Les commandants en chef ont établi une coordination opérationnelle complète avant même que Napoléon ne perçût leur concentration.

Au début d’août, les troupes russes consolidèrent leur position autour de Smolensk, tandis que les forces françaises demeuraient encore dispersées : Davout à Doubrowna, Junot à Orsha, Poniatowski à Mogilev, Napoléon à Vitebsk, Eugène à Surazh et Ney à Liozna. Ce déploiement sur un front très large retarda la concentration française.

Lorsque les avant-gardes de la Grande Armée apparurent enfin devant Smolensk le 15 août, Napoléon espérait provoquer la bataille décisive qu’il recherchait depuis le début de la campagne.

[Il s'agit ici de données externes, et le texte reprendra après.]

-- ==== Sys2Proof/Machine/Dispatch.lean ====
section
/-! DEFINITION. exec: one arm for each command, its completion step (spec/20_memory.md R79). -/

namespace Sys2Proof.Machine

def exec (i : Instr) (s : State) : Host.Outcome State Fault Refusal :=
  match i with
  | .nop => Sys2Proof.Machine.execNop s
  | .build => Sys2Proof.Machine.execBuild s
  | .chksched => Sys2Proof.Machine.execChksched s
  | .prngSeed => Sys2Proof.Machine.execPrngSeed s
  | .prngNext32 => Sys2Proof.Machine.execPrngNext32 s
  | .prngNext64 => Sys2Proof.Machine.execPrngNext64 s
  | .prngBounded => Sys2Proof.Machine.execPrngBounded s
  | .unpack => Sys2Proof.Machine.execUnpack s
  | .pack => Sys2Proof.Machine.execPack s
  | .premix => Sys2Proof.Machine.execPremix s
  | .mswap d sub => Sys2Proof.Machine.execMswap d sub s
  | .wshuf => Sys2Proof.Machine.execWshuf s
  | .prot d sub => Sys2Proof.Machine.execProt d sub s
  | .perm d => Sys2Proof.Machine.execPerm d s
  | .subst => Sys2Proof.Machine.execSubst s
  | .lmix => Sys2Proof.Machine.execLmix s
  | .rkey r => Sys2Proof.Machine.execRkey r s
  | .round r => Sys2Proof.Machine.execRound r s
  | .encrypt => Sys2Proof.Machine.execEncrypt s
  | .hash => Sys2Proof.Machine.execHash s

end Sys2Proof.Machine
end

Premiers combats – 16 août 1812

À l’aube du 16 août (dimanche), les forces françaises atteignirent les faubourgs orientaux et méridionaux de Smolensk. Les troupes de Davout (I Corps), Ney (III Corps), et du corps polonais de Poniatowski (V Corps) furent déployées pour attaquer les principales portes, y compris celles donnant sur les faubourgs et les accès vers le Dniepr, et franchir les fossés secs qui protégeaient la ville du côté sud, tandis que l'artillerie s'était positionnée sur les hauteurs derrière eux. Les Russes, retranchés derrière les remparts et dans les faubourgs, opposèrent une vive résistance. Sur la rive gauche du Dniepr, l’espace réduit entre le fleuve et l’enceinte ne permettait pas de déployer des troupes en ordre de bataille. Les Russes conservèrent le contrôle des ponts, ce qui facilita l’acheminement de renforts et leur installation sur les remparts[réf. nécessaire].

La journée se limita toutefois à des tirs d’artillerie et à quelques escarmouches : Barclay refusa de s’engager dans une bataille générale à découvert, préférant tenir les positions fortifiées et préserver ses forces. Au soir, les lignes restaient pratiquement inchangées : la ville demeurait aux mains des Russes, et le choc décisif n’eut lieu que le lendemain.